Leggett & Platt, Incorporated

Stock Bonus Plan

NOTES TO FINANCIAL STATEMENTS – CONTINUED

December 31, 2008 and 2007

 

NOTE A – DESCRIPTION OF PLAN – CONTINUED

 

The Plan is designated as a pre-tax plan for employee contributions.

Prior to January 1, 2007, participants were allowed to diversify their accounts based on age and years of experience as defined by the Plan.

Effective January 1, 2007, a participant may sell some or all existing whole shares of L&P stock acquired through employee contributions and invest the proceeds in the other investment options offered by the Plan. After completion of three years of service (or, if later, as of January 1, 2007), participants can also diversify the investment of some or all of the whole shares acquired through employer contributions.

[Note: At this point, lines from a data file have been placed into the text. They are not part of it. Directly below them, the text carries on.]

/-- `detach`, whose holder has been read. -/
theorem runMicros_detach (prev : Nat) (ms : List Micro) {l : Locals} (s : State) (h : l.skip = 0)
    (hp : l.prev = some prev) :
    runMicros (detachSteps ++ ms) l s = runMicros ms { l with pins := (s.unit prev).pinSet } (s.detach prev) := by
  have hh : l.holder = prev := by rw [Locals.holder, hp]; rfl
  rw [detachSteps, List.append_assoc, runMicros_loadPins _ _ _ h (fun _ => rfl), hh]
  have h' : ({ l with pins := (s.unit prev).pinSet } : Locals).skip = 0 := h
  have hh' : ({ l with pins := (s.unit prev).pinSet } : Locals).holder = prev := hh
  simp only [List.cons_append, List.nil_append, runMicros_act _ _ _ h', runMicros_onPinRead _ _ _ _ h', hh']
  rfl

theorem onPin_congr {t : State} {g : Nat} {f h : State → Nat → State} (e : f t g = h t g) : t.onPin g f = t.onPin g h := by
  unfold State.onPin
  rw [e]

/-- `attach`. -/
theorem runMicros_attach (u : Nat) (ms : List Micro) {l : Locals} (s : State) (h : l.skip = 0) :
    runMicros (attachSteps u ++ ms) l s = runMicros ms { l with pins := (s.unit u).pinSet } (s.attach u) := by
  simp only [attachSteps, List.append_assoc]
  rw [runMicros_loadPins _ _ _ h (fun _ => rfl)]
  generalize hl' : ({ l with pins := (s.unit u).pinSet } : Locals) = l'
  have h' : l'.skip = 0 := by rw [← hl']; exact h
  have hpins : l'.pins = (s.unit u).pinSet := by rw [← hl']
  have hs : ∀ t : State, t.params = s.params → softRead (fun _ => u) l' t = s.soft u := fun t ht =>
    softRead_of (fun _ => u) ht hpins
  have hf : ∀ (t : State) (g : Nat), t.params = s.params →
      (t.onPin g fun t g => t.matrixSelectPinFunction g (fnRead u l' t)) =
        t.onPin g fun t g => t.matrixSelectPinFunction g (if s.soft u then .gpio else .dedicated) := by
    intro t g ht
    refine onPin_congr ?_
    show t.matrixSelectPinFunction g (fnRead u l' t) = _
    rw [fnRead, hs t ht]
  have p1 : ∀ (t : State) (g : Nat) (f : PinFn), (t.onPin g fun t g => t.matrixSelectPinFunction g f).params = t.params :=
    fun t g f => onPin_params fun _ _ => rfl
  have p2 : ∀ (t : State) (g : Nat) (d : Dir), (t.onPin g fun t g => t.gpioSetDirection g d).params = t.params :=
    fun t g f => onPin_params fun _ _ => rfl
  have p3 : ∀ (t : State) (g : Nat),
      (t.onPin g fun t g => (t.gpioSetDirection g .input).gpioSetPullMode g .pullup).params = t.params :=
    fun t g => onPin_params fun _ _ => rfl
  simp only [List.cons_append, List.nil_append, runMicros_onPinRead _ _ _ _ h']
  rw [hf s _ rfl, hf _ _ (p1 _ _ _), hf _ _ ((p1 _ _ _).trans (p1 _ _ _)), onPin_onPin, State.attach, State.attachPins]
  simp only
  have e1 : (s.unit u).sdi = l'.pins.sdi := by rw [hpins]; rfl
  have e2 : (s.unit u).sdo = l'.pins.sdo := by rw [hpins]; rfl
  have e3 : (s.unit u).sck = l'.pins.sck := by rw [hpins]; rfl
  have e4 : (s.unit u).cs = l'.pins.cs := by rw [hpins]; rfl
  rw [e1, e2, e3, e4]
  generalize ht : State.onPin _ l'.pins.sck (fun t g => t.gpioSetDirection g .output) = t
  have hpar : t.params = s.params := by rw [← ht, p2, p2, p3, p1, p1, p1]
  rw [runMicros_branch _ _ _ _ h', hs t hpar]
  have r1 : ∀ (t : State) (g : Nat), t.params = s.params →
      (t.onPin g fun t g => t.matrixRouteInput (some g) (t.params.periphOf u)) =
        t.onPin g fun t g => t.matrixRouteInput (some g) (s.params.periphOf u) := fun t g ht =>
    onPin_congr (by rw [ht])
  have r2 : ∀ (t : State) (g : Nat), t.params = s.params →
      (t.onPin g fun t g => t.matrixRouteOutput g (.dout (t.params.periphOf u))) =
        t.onPin g fun t g => t.matrixRouteOutput g (.dout (s.params.periphOf u)) := fun t g ht =>
    onPin_congr (by rw [ht])
  have r3 : ∀ (t : State) (g : Nat), t.params = s.params →
      (t.onPin g fun t g => t.matrixRouteOutput g (.clk (t.params.periphOf u))) =
        t.onPin g fun t g => t.matrixRouteOutput g (.clk (s.params.periphOf u)) := fun t g ht =>
    onPin_congr (by rw [ht])
  have q1 : ∀ (t : State) (g : Nat) (p : Fin 4), (t.onPin g fun t g => t.matrixRouteInput (some g) p).params = t.params :=
    fun t g p => onPin_params fun _ _ => rfl
  have q2 : ∀ (t : State) (g : Nat) (r : OutRoute), (t.onPin g fun t g => t.matrixRouteOutput g r).params = t.params :=
    fun t g r => onPin_params fun _ _ => rfl
  cases hsoft : s.soft u with
  | true =>
    simp only [if_true, List.cons_append, List.nil_append, runMicros_onPinRead _ _ _ _ h', State.attachRoutes]
    rw [r1 _ _ hpar, r2 _ _ ((q1 _ _ _).trans hpar), r3 _ _ ((q2 _ _ _).trans ((q1 _ _ _).trans hpar)),
      runMicros_branch _ _ _ _ h', hs _ ((q2 _ _ _).trans ((q2 _ _ _).trans ((q1 _ _ _).trans hpar))), hsoft, if_neg (by simp),
      runMicros_onPinRead _ _ _ _ h', e1, e2, e3]
  | false =>
    simp only [Bool.false_eq_true, if_false, State.attachRoutes]
    rw [runMicros_branch _ _ _ _ h', hs t hpar, hsoft, if_pos (by simp)]
    simp only [List.cons_append, List.nil_append, runMicros_act _ _ _ h', runMicros_onPinRead _ _ _ _ h']
    rw [hpar]

/-- What a list of micro-steps comes to: the state after it, with nothing left to pass over. -/
def Does (ms : List Micro) (s t : State) : Prop :=
  ∀ (l : Locals) (k : List Micro), l.skip = 0 → ∃ l' : Locals, l'.skip = 0 ∧ runMicros (ms ++ k) l s = runMicros k l' t

theorem Does.append {a b : List Micro} {s t v : State} (h1 : Does a s t) (h2 : Does b t v) : Does (a ++ b) s v := by
  intro l k hl
  obtain ⟨l1, hl1, e1⟩ := h1 l (b ++ k) hl
  obtain ⟨l2, hl2, e2⟩ := h2 l1 k hl1
  exact ⟨l2, hl2, by rw [List.append_assoc, e1, e2]⟩

theorem Does.branch {c : Locals → State → Bool} {body : List Micro} {s t : State} (h : Does body s t)
    (hc : ∀ l, c l s = true) : Does (branch c body) s t := by
  intro l k hl
  obtain ⟨l1, hl1, e1⟩ := h l k hl
  exact ⟨l1, hl1, by rw [runMicros_branch _ _ _ _ hl, if_pos (hc l), e1]⟩

theorem Does.skip {c : Locals → State → Bool} {body : List Micro} {s : State} (hc : ∀ l, c l s = false) :
    Does (Machine.branch c body) s s := by
  intro l k hl
  exact ⟨l, hl, by rw [runMicros_branch _ _ _ _ hl, hc l, if_neg (by simp)]⟩

theorem does_act {f : Locals → State → State} {s t : State} (h : ∀ l, f l s = t) : Does [act f] s t := by
  intro l k hl
  exact ⟨l, hl, by rw [List.singleton_append, runMicros_act _ _ _ hl, h]⟩

theorem does_markDirty (u : Nat) (d : Bool) (s : State) : Does [markDirty u d] s (s.setDirty u d) := does_act fun _ => rfl

theorem does_attach (u : Nat) (s : State) : Does (attachSteps u) s (s.attach u) :=
  fun l _ hl => ⟨{ l with pins := (s.unit u).pinSet }, hl, runMicros_attach u _ s hl⟩

/-- The hand-off. -/
theorem does_selectUnit (u : Nat) (s : State) : Does (selectUnitSteps u) s (s.selectUnit u) := by
  intro l k hl
  rw [selectUnitSteps, List.append_assoc, List.singleton_append, runMicros_note _ _ _ hl]
  generalize hl1 : ({ l with prev := s.last } : Locals) = l1
  have h1 : l1.skip = 0 := by rw [← hl1]; exact hl
  have hp : l1.prev = s.last := by rw [← hl1]
  rw [runMicros_branch _ _ _ _ h1, hp, State.selectUnit]
  by_cases hlast : s.last = some u
  · exact ⟨l1, h1, by rw [if_neg (by simp [hlast]), if_pos hlast]⟩
  · rw [if_pos (by simpa using hlast), if_neg hlast, List.append_assoc, runMicros_branch _ _ _ _ h1, hp]
    cases hl2 : s.last with
    | none =>
      rw [if_neg (by simp), runMicros_attach _ _ _ h1]
      exact ⟨{ l1 with pins := (s.unit u).pinSet }, h1, rfl⟩
    | some prev =>
      rw [if_pos (by simp), List.append_assoc, runMicros_loadPins _ _ _ h1 (fun _ => rfl)]
      generalize hl3 : ({ l1 with pins := (s.unit l1.holder).pinSet } : Locals) = l3
      have h3 : l3.skip = 0 := by rw [← hl3]; exact h1
      have hh : l1.holder = prev := by rw [Locals.holder, hp, hl2]; rfl
      have hh3 : l3.holder = prev := by rw [← hl3]; exact hh
      have hsoft : softRead Locals.holder l3 s = s.soft prev := by
        rw [softRead_of (s := s) Locals.holder rfl (by rw [hh3, ← hl3, hh]), hh3]
      rw [runMicros_branch _ _ _ _ h3, hsoft, State.detachPrev]
      cases hs : s.soft prev with
      | false =>
        rw [if_neg (by simp), runMicros_attach _ _ _ h3]
        exact ⟨{ l3 with pins := (s.unit u).pinSet }, h3, by simp⟩
      | true =>
        have h4 : ({ l3 with pins := (s.unit prev).pinSet } : Locals).skip = 0 := h3
        rw [if_pos rfl, runMicros_detach prev _ _ h3 (by rw [← hl3]; exact hp.trans hl2), runMicros_attach _ _ _ h4]
        exact ⟨{ l3 with pins := ((s.detach prev).unit u).pinSet }, h3, by simp⟩

/-! ## Register fields -/

theorem bitWord_bit (b : Bool) : (bitWord b).getLsbD 0 = b := by cases b <;> rfl

/-- Writing back what a field holds changes nothing. -/
theorem put_get (r : RegFile) (f : RegField) : r.put f (r.get f) = r := by
  cases f with
  | w i =>
    have : r.w.set i (Vector.get r.w i) i.isLt = r.w := Vector.set_getElem_self i.isLt
    simp only [RegFile.put, RegFile.get, this]
  | mosiDlen => simp [RegFile.put, RegFile.get]
  | misoDlen => simp [RegFile.put, RegFile.get]
  | _ => simp only [RegFile.put, RegFile.get, bitWord_bit]

theorem foldl_put_get (fs : List RegField) (r : RegFile) : fs.foldl (fun acc g => acc.put g (r.get g)) r = r := by
  induction fs with
  | nil => rfl
  | cons f fs ih => rw [List.foldl_cons, put_get, ih]

/-- A field write that nothing comes between changes the one field (R65). -/
theorem writeBack_self (r : PeriphRegs) {f : RegField} (hf : f ≠ .cmdUsr) (v : Word) :
    r.writeBack r.toRegFile f v = r.put f v := by
  rw [PeriphRegs.writeBack, foldl_put_get, PeriphRegs.put, if_neg hf]

theorem does_writeField (u : Nat) {f : RegField} (hf : f ≠ .cmdUsr) (v : UnitRec → Word) (s : State) :
    Does (writeField u f v) s (s.writeReg (s.params.periphOf u) f (v (s.unit u))) := by
  intro l k hl
  refine ⟨{ l with word := v (s.unit u), reg := (s.periph (s.params.periphOf u)).toRegFile }, hl, ?_⟩
  simp only [writeField, List.cons_append, List.nil_append]
  rw [runMicros_note _ _ _ hl, runMicros_note _ _ s (l := { l with word := v (s.unit u) }) hl,
    runMicros_act _ _ s (l := { l with word := v (s.unit u), reg := (s.periph (s.params.periphOf u)).toRegFile }) hl]
  simp only
  rw [writeBack_self _ hf]
  rfl

theorem unit_writeReg (s : State) (p : Fin 4) (f : RegField) (v : Word) (u : Nat) :
    (s.writeReg p f v).unit u = s.unit u := rfl

/-- The eleven writes of a reprogram. -/
theorem does_writeConfig (u : Nat) (s : State) :
    Does (writeField u .pinCkIdle (fun r => bitWord (modeIdle r.mode))
      ++ writeField u .userCkPhase (fun r => bitWord (modePhase r.mode)) ++ writeField u .ctrlWrBitOrder (fun _ => 0)
      ++ writeField u .ctrlRdBitOrder (fun _ => 0) ++ writeField u .userDoutdin (fun r => bitWord r.duplex)
      ++ writeField u .slaveMode (fun _ => 0) ++ writeField u .clock (fun r => r.divisor)
      ++ writeField u .userUsrMosi (fun _ => 1) ++ writeField u .userUsrMiso (fun _ => 1)
      ++ writeField u .userCsSetup (fun _ => 1) ++ writeField u .userCsHold (fun _ => 1)) s
      (s.writeConfig (s.params.periphOf u) (s.unit u)) := by
  have w : ∀ (f : RegField) (v : UnitRec → Word) (t : State), f ≠ .cmdUsr → t.params = s.params → t.unit u = s.unit u →
      Does (writeField u f v) t (t.writeReg (s.params.periphOf u) f (v (s.unit u))) := by
    intro f v t hf hp hu
    rw [← hp, ← hu]
    exact does_writeField u hf v t
  unfold State.writeConfig
  refine Does.append ?_ (w _ (fun _ => 1) _ (by decide) (by simp only [writeReg_params]) (by simp only [unit_writeReg]))
  refine Does.append ?_ (w _ (fun _ => 1) _ (by decide) (by simp only [writeReg_params]) (by simp only [unit_writeReg]))
  refine Does.append ?_ (w _ (fun _ => 1) _ (by decide) (by simp only [writeReg_params]) (by simp only [unit_writeReg]))
  refine Does.append ?_ (w _ (fun _ => 1) _ (by decide) (by simp only [writeReg_params]) (by simp only [unit_writeReg]))
  refine Does.append ?_ (w _ (fun r => r.divisor) _ (by decide) (by simp only [writeReg_params]) (by simp only [unit_writeReg]))
  refine Does.append ?_ (w _ (fun _ => 0) _ (by decide) (by simp only [writeReg_params]) (by simp only [unit_writeReg]))
  refine Does.append ?_ (w _ (fun r => bitWord r.duplex) _ (by decide) (by simp only [writeReg_params])
    (by simp only [unit_writeReg]))
  refine Does.append ?_ (w _ (fun _ => 0) _ (by decide) (by simp only [writeReg_params]) (by simp only [unit_writeReg]))
  refine Does.append ?_ (w _ (fun _ => 0) _ (by decide) (by simp only [writeReg_params]) (by simp only [unit_writeReg]))
  refine Does.append ?_ (w _ (fun r => bitWord (modePhase r.mode)) _ (by decide) (by simp only [writeReg_params])
    (by simp only [unit_writeReg]))
  exact w _ (fun r => bitWord (modeIdle r.mode)) _ (by decide) rfl rfl

/-! ## Select and deselect -/

/-- What a list of micro-steps that waits comes to. -/
def DoesFlow (ms : List Micro) (s : State) (f : Flow) : Prop :=
  ∀ (l : Locals) (k : List Micro), l.skip = 0 →
    match f with
    | .run t => ∃ l' : Locals, l'.skip = 0 ∧ runMicros (ms ++ k) l s = runMicros k l' t
    | .hung t => runMicros (ms ++ k) l s = .hung t
    | .refuse r => runMicros (ms ++ k) l s = .refuse r

theorem DoesFlow.of_does {ms : List Micro} {s t : State} (h : Does ms s t) : DoesFlow ms s (.run t) := h

theorem doesFlow_span (f : State → Flow) (s : State) : DoesFlow [span f] s (f s) := by
  intro l k hl
  have := runMicros_span f k s hl
  rw [List.singleton_append, this]
  cases f s with
  | run t => exact ⟨l, hl, rfl⟩
  | hung t => rfl
  | refuse r => rfl

theorem DoesFlow.append {a b : List Micro} {s : State} {f : Flow} {k : State → Flow} (h1 : DoesFlow a s f)
    (h2 : ∀ t, f = .run t → DoesFlow b t (k t)) : DoesFlow (a ++ b) s (f.andThen k) := by
  intro l ms hl
  have h1' := h1 l (b ++ ms) hl
  rw [List.append_assoc]
  cases f with
  | hung t => exact h1'
  | refuse r => exact h1'
  | run t =>
    obtain ⟨l1, hl1, e1⟩ := h1'
    have := h2 t rfl l1 ms hl1
    rw [e1]
    exact this

theorem DoesFlow.branch {c : Locals → State → Bool} {body : List Micro} {s : State} {f : Flow} (h : DoesFlow body s f)
    (hc : ∀ l, c l s = true) : DoesFlow (Machine.branch c body) s f := by
  intro l k hl
  have := h l k hl
  rw [runMicros_branch _ _ _ _ hl, if_pos (hc l)]
  exact this

/-- What a whole list comes to, from the start of an operation. -/
theorem DoesFlow.flow {ms : List Micro} {s : State} {f : Flow} (h : DoesFlow ms s f) : (runMicros ms .start s).flow = f := by
  have := h .start [] rfl
  rw [List.append_nil] at this
  cases f with
  | run t =>
    obtain ⟨l, _, e⟩ := this
    rw [e]; rfl
  | hung t => rw [this]; rfl
  | refuse r => rw [this]; rfl

/-- What an operation comes to that returns after a list of micro-steps. -/
theorem DoesFlow.carryOut {ms : List Micro} {s : State} {f : Flow} (h : DoesFlow ms s f) (g : State → State) :
    Machine.carryOut (ms ++ [finish g]) s = f.outcome g := by
  have := h .start [finish g] rfl
  rw [Machine.carryOut]
  cases f with
  | run t =>
    obtain ⟨l, hl, e⟩ := this
    rw [e, runMicros_finish _ _ _ hl]; rfl
  | hung t => rw [this]; rfl
  | refuse r => rw [this]; rfl

theorem does_dirtyLast (s : State) {prev : Nat} (h : s.last = some prev) : Does dirtyLast s (s.setDirty prev true) := by
  intro l k hl
  refine ⟨{ l with prev := s.last }, hl, ?_⟩
  rw [dirtyLast, List.cons_append, List.cons_append, runMicros_note _ _ _ hl,
    runMicros_act _ _ s (l := { l with prev := s.last }) hl, List.nil_append]
  simp only [h]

Participants who are entitled to diversify their existing shares under these rules may also elect to diversify future participant and employer contributions. If such an election is made, future contributions will be invested directly in the other investment options offered by the Plan, rather than in L&P stock.

Participant Accounts

Each participant’s account is credited with the participant’s contribution and allocations of the Company’s contribution and Plan earnings.

Vesting and Distributions

Participants are always 100% vested in their employee contributions and rollover accounts. The Plan has adopted a vesting method under which Company contributions will vest after the participant has completed three years of service. At December 31, 2008 and 2007, forfeited non-vested accounts totaled $32,756 and $1,914 respectively. These accounts will be used to reduce future employer contributions. Upon retirement, death or disability, participants or their beneficiaries are entitled to the full value of their account, including Company contributions. Upon termination of employment for other reasons, participants are entitled to receive the full value of their account representing participant contributions and the vested portion of their account representing Company contributions. In-service withdrawals are allowed by participants after reaching age 59 1/2. For participants with vested balances of $1,000 or less, payment of that amount will be completed as soon as reasonably practicable upon termination. Participants with balances more than $1,000 may elect to receive payment in regular annual installments for up to 15 years, a lump sum payment (made directly to participant or in the form of a direct rollover) or a combination of the two.

Plan Trustee

Wachovia Bank, N. A., the Plan trustee, as sole trustee of the Plan, holds all Plan assets and pays benefits in accordance with information submitted by L&P, the Plan administrator.

Administrative Expenses

Most administrative expenses incurred are paid by and reflected in the financial statements of the Plan. Any Company paid expenses are not reflected in the financial statements of the Plan.

Plan Termination

Although it has not expressed any intent to do so, L&P has the right, by action of its Board of Directors, to terminate the Plan at any time. However, L&P determined that a partial plan termination did occur, effective November 13, 2007, in accordance with Section 411(c)(3) of the IRC. The Plan was then amended to immediately 100% fully vest all actively employed participants on November 13, 2007 who were affected by the partial plan termination.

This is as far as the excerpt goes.